Art Deco now, with the BBC's Broadcasting House.
The size of the genitalia in Eric Gill's statue of Prospero and Ariel caused offense and purportedly had to be reduced in size.


Fourth period of architecture on this crossroads: The Langham, opened in 1865 as London's first "Grand Hotel."
It has just had an £80 million facelift.

Only in London. In case you can't read this plaque, it reads:
Oscar Wilde and Arthur Conan Doyle dined here with the publisher of 'Lippincott's Magazine' on 30 August 1889, a meeting that led to 'The Sign of Four' and 'The Picture of Dorian Gray'



Culture fix over, we took off for a little shopping and a little food on Marylebone High Street. Returning my tour guide's efforts in a very modest way, I introduced Sonia to Daunt Books, our favorite London bookshop; we also nipped into The White Company, where she bought a pale dusty rose terrycloth hooded robe. Sonia is a quilter, her eye always attuned to patterns/fabrics/embellishments, so we made sure to hit V V Rouleaux to take a look at ribbons and The Button Queen for -- you guessed it.

We didn't even try to enter this shop near Berners Street, but we did admire the workmanship on display in its windows.

23 March 2011

The one that got away


The week after Cheri left I finally found myself at the Tate Modern exhibition we had never quite managed to squeeze in. It was good, too, so I'm sorry we didn't make it. But then we never got to go mudlarking either, or gaze at the river banks from the Tate-to-Tate boat on the Thames, or marvel at the Hunterian's curiosities, or revisit the British Library: or, or, or. Still, we're only sixty-plus. Lots more fun times ahead. As my friend Claudia just wrote, with regard to the Wellands' imminent move to Jakarta, "Your good fortune restores and strengthens my belief that there is always another adventure out there just waiting to be scooped up."


Jackie F. and I met at lunchtime, so we first had to decide on somewhere to eat. On my way to Tate Modern, I had passed a new pasta/pizza place, Vapiano, that was surprisingly full of customers given the cavernous size of the dining area I could see through the plate glass windows.

This would do, so off we went to experience a new way of ordering — German efficiency in action. It turns out this is a chain, founded in Germany, and now in the UK, US, Poland, India, Chile, Serbia, Oman, Australia . . . the list is long. It bills itself as a "very urban concept for young professionals." Just as well I didn't know that in advance or I might have been afraid to go in, in the same way that I'm reluctant to make an appointment at any hair salon that looks forbiddingly glamorous.
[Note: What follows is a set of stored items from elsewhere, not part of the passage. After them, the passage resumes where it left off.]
-- ==== Sys2Proof/Tests/Slice0.lean ====
section
/-! SUPPORT. The model's own tests: words written out from 30_encoding.md R90, the vectors of
95_test_vectors.md (named W… and V-… in the comments), and a witness for each hypothesis of the
obligations. -/

namespace Sys2Proof.Tests

open Sys2Proof Sys2Proof.Machine

/-! ### Helpers -/

/-- The reset state with an instruction word at PC. -/
def ready (op : Word) : State := State.reset.withFetchWord 16 op.toNat

/-- A byte list stored at an address. -/
def stored (s : State) (a : Nat) (bs : List Byte) : State := { s with mem := s.mem.writeBytes a bs }

/-- What a next state shows; none on a fault or a refusal. -/
def shows {α : Type} (f : State → α) : Host.Outcome State Fault Refusal → Option α
  | .next t => some (f t)
  | .fault _ => none
  | .refused _ => none

/-- The fault of an outcome. -/
def faultOf : Host.Outcome State Fault Refusal → Option Fault
  | .next _ => none
  | .fault f => some f
  | .refused _ => none

/-- The outcome is a next state. -/
def isNext (o : Host.Outcome State Fault Refusal) : Bool := (shows (fun _ => ()) o).isSome

theorem isNext_exists {o : Host.Outcome State Fault Refusal} (h : isNext o = true) :
    ∃ t, o = .next t := by
  cases o with
  | next t => exact ⟨t, rfl⟩
  | fault _ => cases h
  | refused _ => cases h

theorem faultOf_eq {o : Host.Outcome State Fault Refusal} {f : Fault} (h : faultOf o = some f) :
    o = .fault f := by
  cases o with
  | next _ => cases h
  | fault _ => cases h; rfl
  | refused _ => cases h



/-! ### Well-formedness -/

/-- 30_encoding.md R81: the row count of DRW has 4 bits. -/
theorem test_wellFormed_refuses_sixteen_rows : (Instr.drw 0 0 16).wellFormed = false := by decide

/-- The widest row count that fits. -/
theorem test_wellFormed_admits_fifteen_rows : (Instr.drw 15 15 15).wellFormed = true := by decide

/-! ### Decoding: every row of R90, its word written out bit by bit from the row's encoding column -/

theorem test_decode_system :
    decodeWord 0b0000000011100000 = some .cls ∧
    decodeWord 0b0000000011101110 = some .ret := by decide

theorem test_decode_flow :
    decodeWord 0b0001001101000101 = some (.jp 0x345) ∧
    decodeWord 0b0010001101000101 = some (.call 0x345) ∧
    decodeWord 0b1011001101000101 = some (.jpV0 0x345) := by decide

theorem test_decode_skip :
    decodeWord 0b0011101001000010 = some (.seImm 0xA 0x42) ∧
    decodeWord 0b0100101001000010 = some (.sneImm 0xA 0x42) ∧
    decodeWord 0b0101000100100000 = some (.seReg 1 2) ∧
    decodeWord 0b1001000100100000 = some (.sneReg 1 2) := by decide

theorem test_decode_immediate :
    decodeWord 0b0110101001000010 = some (.ldImm 0xA 0x42) ∧
    decodeWord 0b0111101011111111 = some (.addImm 0xA 0xFF) := by decide

theorem test_decode_alu :
    decodeWord 0b1000000100100000 = some (.ldReg 1 2) ∧
    decodeWord 0b1000000100100001 = some (.orReg 1 2) ∧
    decodeWord 0b1000000100100010 = some (.andReg 1 2) ∧
    decodeWord 0b1000000100100011 = some (.xorReg 1 2) ∧
    decodeWord 0b1000000100100100 = some (.addReg 1 2) ∧
    decodeWord 0b1000000100100101 = some (.sub 1 2) ∧
    decodeWord 0b1000000100100110 = some (.shr 1 2) ∧
    decodeWord 0b1000000100100111 = some (.subn 1 2) ∧
    decodeWord 0b1000000100101110 = some (.shl 1 2) := by decide

theorem test_decode_index :
    decodeWord 0b1010001101000101 = some (.ldI 0x345) ∧
    decodeWord 0b1111000100101001 = some (.ldF 1) ∧
    decodeWord 0b1111000100011110 = some (.addI 1) := by decide

theorem test_decode_rnd_draw :
    decodeWord 0b1100001111110000 = some (.rnd 3 0xF0) ∧
    decodeWord 0b1101000100100101 = some (.drw 1 2 5) := by decide

theorem test_decode_keys :
    decodeWord 0b1110001010011110 = some (.skp 2) ∧
    decodeWord 0b1110001010100001 = some (.sknp 2) ∧
    decodeWord 0b1111001100001010 = some (.ldVxK 3) := by decide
When entering the restaurant, every guest is given a chip card, on which everything you order is then recorded. Jackie and I opted for pasta, so we went to the pasta station, chose from a reasonably priced list, had our cards scanned, and watched as chefs simultaneously boiled the pasta and sautéed our sauce ingredients in handsome all-clad frying pans. Freshly prepared and very tasty. On the way out, we simply handed our cards to the cashier and paid up.

Having looked after our stomachs, we proceeded to provide a little sustenance for our brains. Like Susan Hiller, Gabriel Orozco is provocative, though in a less cerebral, more exuberant style. Which isn't to say this Mexican artist doesn't make the viewer think. We shook our heads over the shoebox sitting on the floor of the largest exhibit room (Marcel Duchamp? or the Emperor and his new clothes?), but loved the Peugeot with a central strip removed. And Orozco's skull is a lot more interesting that Damien Hirst's diamond-studded version.
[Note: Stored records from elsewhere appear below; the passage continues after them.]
-- ==== Sys2Proof/WellFormed.lean ====
section
/-! DEFINITION. Well-formed instructions: the limits that the entries of 11-15 put on the fields of a slot (09 R248 rule 6,
R249). An ill-formed term has no encoding that decodes to it. -/

namespace Sys2Proof

/-- A source an entry may name: no register in a B slot, the constant 0.5 only in a floating-point operand (09 R240, R530). -/
def Src.wf (k : SrcKind) : Src → Bool
  | .main _ => k != .branch
  | .opnd _ => k != .branch
  | .const c => k == .fp || c != 4
  | _ => true

/-- Pairs 1-5 (09 R239). -/
def pairOk (j : Nat) : Bool := 1 ≤ j && j ≤ 5

/-- The CSRs of 11 R286. -/
def csrValid (n : Nat) : Bool := n < 18 || (32 ≤ n && n < 48)
/-- The CSRs a CSRW may name (11 R286). -/
def csrWritable (n : Nat) : Bool := csrValid n && n != 0 && n != 1 && n != 15
/-- The LTE field codes of 14 R357. -/
def lteCodeValid (n : Nat) : Bool := n < 28 || (32 ≤ n && n < 40)
/-- The target codes of VCVT (12 R321). -/
def vcvtTo (n : Nat) : Bool := n < 9 && n != 6
/-- Legal k-blocks of a format (13 R338). -/
def kbLegal (fmt kb : Nat) : Bool := kb < (if fmt = 0 then 4 else if fmt = 3 then 1 else 2)
/-- Codes 10-13 of FCVT read an integer source (09 R530). -/
def fcvtKind (code : Nat) : SrcKind := if 10 ≤ code ∧ code ≤ 13 then .int else .fp
/-- The code of an M format (09 R247). -/
def MFmt.code : MFmt → Nat
  | .rx8 => 0 | .b16 => 1 | .fp16 => 2 | .fp32 => 3

def Ppsc.wf (f : Ppsc) : Bool := f.scope.val < 5
def Pimm.wf (_ : Pimm) : Bool := true
def Bn.wf (_ : Bn) : Bool := true
def Bpt.wf (_ : Bpt) : Bool := true
def Bba.wf (f : Bba) : Bool := f.a.wf .branch
def Bb.wf (_ : Bb) : Bool := true
def Ba.wf (f : Ba) : Bool := f.a.wf .branch
def Bab.wf (f : Bab) : Bool := f.a.wf .branch && f.b.wf .branch
def Blset.wf (f : Blset) : Bool := f.a.wf .branch
def Blstr.wf (f : Blstr) : Bool := f.a.wf .branch && f.n != 31 && f.level != 6
def Blbrk.wf (f : Blbrk) : Bool := f.n != 0 && f.n != 7
def Bwfl.wf (f : Bwfl) : Bool := f.a.wf .branch
def S3.wf (k : SrcKind) (f : S3) : Bool := f.a.wf k && f.b.wf k
def S2.wf (k : SrcKind) (f : S2) : Bool := f.a.wf k
def S1.wf (_ : S1) : Bool := true
def Smovi.wf (_ : Smovi) : Bool := true
def Scmp.wf (f : Scmp) : Bool := pairOk f.j.val && f.a.wf .int && f.b.wf .int
def Sfcmp.wf (f : Sfcmp) : Bool := pairOk f.j.val && f.a.wf .fp && f.b.wf .fp
def Sqop.wf (f : Sqop) : Bool := pairOk f.j.val && (f.op != .mov || f.r == 0)
def Smovx.wf (f : Smovx) : Bool := f.a.wf .int && (f.d != .latch || f.target == .s0)
def Sfcvt.wf (f : Sfcvt) : Bool := f.a.wf (fcvtKind f.code.val)
def Sfcls.wf (f : Sfcls) : Bool := f.a.wf .fp
def Spair.wf (f : Spair) : Bool := f.a.wf .fp && f.b.wf .fp && (f.p != .latch || !f.wide)
def Scsrr.wf (f : Scsrr) : Bool := csrValid f.csr.val
def Scsrw.wf (f : Scsrw) : Bool := csrWritable f.csr.val && f.b.wf .int
def Sgset.wf (f : Sgset) : Bool := f.n != 31 && f.a.wf .int
def Slidx.wf (f : Slidx) : Bool := f.level.val < 6
def Stsrd.wf (_ : Stsrd) : Bool := true
def Sab.wf (f : Sab) : Bool := f.a.wf .int && f.b.wf .int
def V3.wf (ka kb : SrcKind) (f : V3) : Bool := f.a.wf ka && f.b.wf kb
def V3x.wf (k : SrcKind) (f : V3x) : Bool := f.a.wf k && f.b.wf k
def V2.wf (k : SrcKind) (f : V2) : Bool := f.a.wf k
def V1.wf (_ : V1) : Bool := true
def Vcmp.wf (f : Vcmp) : Bool := f.a.wf .fp && f.b.wf .fp
def Vvotm.wf (f : Vvotm) : Bool := pairOk f.j.val
def Vkop.wf (f : Vkop) : Bool :=
  match f.op with
  | .not => f.b == 0
  | .mov => f.b == 0
  | .set => f.a == 0 && f.b == 0
  | _ => true
def Vmkto.wf (f : Vmkto) : Bool := f.a.wf .int
def Vmkfr.wf (_ : Vmkfr) : Bool := true
def Vredm.wf (f : Vredm) : Bool := f.a.wf .fp
def Vcvt.wf (f : Vcvt) : Bool := f.a.wf .fp && vcvtTo f.toTy.val
def Vpart.wf (k : SrcKind) (f : Vpart) : Bool := f.a.wf k
def Vtws.wf (f : Vtws) : Bool := f.a.wf .fp && f.b.wf .fp
def Vsett.wf (f : Vsett) : Bool := f.et.val < 10
def Vround.wf (f : Vround) : Bool := f.a.wf .fp
def Ltset.wf (f : Ltset) : Bool := f.a.wf .int && lteCodeValid f.code.val
def Ltget.wf (f : Ltget) : Bool := lteCodeValid f.code.val
def Ltcpy.wf (_ : Ltcpy) : Bool := true
def Ldae.wf (f : Ldae) : Bool := f.a.wf .int
def Leab.wf (ka kb : SrcKind) (f : Leab) : Bool := f.a.wf ka && f.b.wf kb
def Lsld.wf (f : Lsld) : Bool := f.a.wf .int
def Ldab.wf (f : Ldab) : Bool := f.a.wf .int && f.b.wf .int
def Le.wf (_ : Le) : Bool := true
def Lde.wf (_ : Lde) : Bool := true
def La.wf (f : La) : Bool := f.a.wf .int
def Ldwr.wf (f : Ldwr) : Bool := f.a.wf .int
def Llscl.wf (f : Llscl) : Bool := f.a.wf .int
def Lacas.wf (f : Lacas) : Bool := f.a.wf .int && f.pair.val % 2 == 0 && f.pair.val ≤ 30
def Lab.wf (f : Lab) : Bool := f.a.wf .int && f.b.wf .int
def Lea.wf (f : Lea) : Bool := f.a.wf .int
def Ln.wf (_ : Ln) : Bool := true
def Ld.wf (_ : Ld) : Bool := true
def Lsflg.wf (f : Lsflg) : Bool := f.a.wf .int
def Lscnt.wf (_ : Lscnt) : Bool := true
/-- How code 58 is judged in REDP's payload (09 R530): a floating-point operand under F32 and C32, an integer one under K27 and I32. -/
def redKind (fmt : Nat) : SrcKind := if fmt ≤ 2 then .fp else .int
def Lredp.wf (f : Lredp) : Bool := 1 ≤ f.fmt.val && f.fmt.val ≤ 4 && f.a.wf (redKind f.fmt.val) && f.b.wf .int
def Lda.wf (f : Lda) : Bool := f.a.wf .int
def Ldeb.wf (f : Ldeb) : Bool := f.b.wf .int
def Mn.wf (_ : Mn) : Bool := true
def Mblk.wf (f : Mblk) : Bool := kbLegal f.fmt.code f.kb.val
def Mshr.wf (_ : Mshr) : Bool := true
def Mdrd.wf (f : Mdrd) : Bool := f.out != 3 && !(f.out == 0 && f.half)
def Mdrv.wf (f : Mdrv) : Bool := f.out != 3
def Mdrb.wf (f : Mdrb) : Bool :=
  f.out != 3 && !(f.out == 2 && f.src != .k27) && !(f.out == 1 && f.brow.val % 2 == 1)
def Mbas.wf (_ : Mbas) : Bool := true
def Mkst.wf (_ : Mkst) : Bool := true
def Mtsr.wf (f : Mtsr) : Bool := !(f.all && f.n != 0)
def Mrow.wf (_ : Mrow) : Bool := true
def Mpoi.wf (_ : Mpoi) : Bool := true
Not in the Tate exhibition, but I really liked this reconstructed whale skeleton when I found it online.
Blown tire fragments collected in Mexico over several years.
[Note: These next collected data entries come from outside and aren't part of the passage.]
-- ==== Sys2Proof/Decode.lean ====
section
/-! DEFINITION. Decoding: the fields of a slot, the opcode map, the legality of slots and bundles with the reasons of 09 R250,
the side cores' words (16 R414), and after them the encoders written from the same tables. -/

namespace Sys2Proof

/-! ### Fields of a slot (09 R237) -/

/-- The fields of one slot as numbers: X, G, D, A and B (09 R237). -/
structure Fields where
  x : Nat
  g : Nat
  d : Nat
  a : Nat
  b : Nat
deriving DecidableEq, Repr

/-- Bits `lo + w - 1` to `lo` of a number. -/
def bitsAt (n lo w : Nat) : Nat := n / 2 ^ lo % 2 ^ w

/-- The fields of a slot word (09 R237). -/
def fieldsOf (w : Nat) : Fields :=
  ⟨bitsAt w 22 1, bitsAt w 18 4, bitsAt w 12 6, bitsAt w 6 6, bitsAt w 0 6⟩

/-- The OP field of a slot word (09 R237). -/
def opOf (w : Nat) : Nat := bitsAt w 23 8

/-- The stop bit of a slot word (09 R237). -/
def stopOf (w : Nat) : Bool := bitsAt w 31 1 == 1

/-- The word of an opcode and its fields, stop bit 0 (09 R237). -/
def wordOf (op : Nat) (f : Fields) : Nat :=
  op * 2 ^ 23 + f.x * 2 ^ 22 + f.g * 2 ^ 18 + f.d * 2 ^ 12 + f.a * 2 ^ 6 + f.b

/-- A decoded value, the reasons of 09 R250 that make its slot illegal, and the selector codes it reads. -/
structure Chk (α : Type) where
  bad : List Nat
  srcs : List Nat
  val : α
deriving Repr

/-- Reason 33 unless a field is zero (09 R237). -/
def zeroBad (n : Nat) : List Nat := if n = 0 then [] else [33]

/-- Reason 36 unless a limit holds (09 R249). -/
def limBad (p : Bool) : List Nat := if p then [] else [36]

/-- Reason 35 unless a pair is 1-5 (09 R239). -/
def pairBad (j : Nat) : List Nat := if 1 ≤ j ∧ j ≤ 5 then [] else [35]

/-- Reason 34 when W = 1 and the index is not 0 (09 R239). -/
def dstBad (d : Nat) : List Nat := if d / 32 = 1 ∧ d % 32 ≠ 0 then [34] else []

/-! ### Operands -/

/-- Index of a unit among the latch selectors (09 R240). -/
def UnitId.ix : UnitId → Nat
  | .b => 0 | .s0 => 1 | .s1 => 2 | .v => 3 | .l0 => 4 | .l1 => 5 | .m => 6

/-- The unit of an index. -/
def UnitId.ofIx : Nat → UnitId
  | 0 => .b | 1 => .s0 | 2 => .s1 | 3 => .v | 4 => .l0 | 5 => .l1 | _ => .m

/-- The code of a source (09 R240). -/
def Src.code : Src → Nat
  | .main n => n.val
  | .opnd n => 24 + n.val
  | .latch u o => 32 + 2 * u.ix + (if o then 1 else 0)
  | .gp i => 48 + i.val
  | .imm => 52
  | .const k => 54 + k.val

/-- The source of a code (09 R240); reserved codes are refused by `srcBad`. -/
def Src.ofCode (c : Nat) : Src :=
  if c < 24 then .main (Fin.ofNat 24 c)
  else if c < 32 then .opnd (Fin.ofNat 8 (c - 24))
  else if c < 46 then .latch (UnitId.ofIx ((c - 32) / 2)) (c % 2 == 1)
  else if c < 52 then .gp (Fin.ofNat 4 (c - 48))
  else if c < 54 then .imm
  else .const (Fin.ofNat 10 (c - 54))

/-- Reasons 10, 12 and 13 of a selector (09 R240, R250). -/
def srcBad (k : SrcKind) (c : Nat) : List Nat :=
  (if c = 46 ∨ c = 47 ∨ c = 53 then [10] else []) ++
  (if c = 58 ∧ k ≠ .fp then [12] else []) ++
  (if c < 32 ∧ k = .branch then [13] else [])

/-- The code of a destination (09 R239). -/
def Dst.code : Dst → Nat
  | .main n => n.val
  | .opnd n => 24 + n.val
  | .latch => 32

/-- The destination of a code (09 R239). -/
def Dst.ofCode (c : Nat) : Dst :=
  if c < 24 then .main (Fin.ofNat 24 c) else if c < 32 then .opnd (Fin.ofNat 8 (c - 24)) else .latch

/-- A decoded S, V, L or B slot with its A selector. -/
def selA (k : SrcKind) (f : Fields) (bad : List Nat) (v : α) : Chk α := ⟨bad ++ srcBad k f.a, [f.a], v⟩
/-- With its B selector. -/
def selB (k : SrcKind) (f : Fields) (bad : List Nat) (v : α) : Chk α := ⟨bad ++ srcBad k f.b, [f.b], v⟩
/-- With both selectors. -/
def selAB (ka kb : SrcKind) (f : Fields) (bad : List Nat) (v : α) : Chk α :=
  ⟨bad ++ srcBad ka f.a ++ srcBad kb f.b, [f.a, f.b], v⟩
/-- With no selector. -/
def selN (bad : List Nat) (v : α) : Chk α := ⟨bad, [], v⟩

/-- The guard field. -/
def gOf (f : Fields) : Guard := Fin.ofNat 16 f.g
/-- The X field. -/
def xOf (f : Fields) : Bool := f.x == 1
/-- A Boolean as a bit. -/
def bit (b : Bool) : Nat := if b then 1 else 0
I think I'll end with an artwork of my own. You'll remember, Cheri, that I don't drink coffee when I'm on my own. That's the only excuse I could possibly offer for not noticing until about two weeks after you left that the glass pot of our Krups coffeemaker needed to be emptied out. I hope everyone viewing this will keep these words of Duchamp in mind:

"The creative act is not performed by the artist alone; the spectator brings the work in contact with the external world by deciphering and interpreting its inner qualifications and thus adds his contribution to the creative act."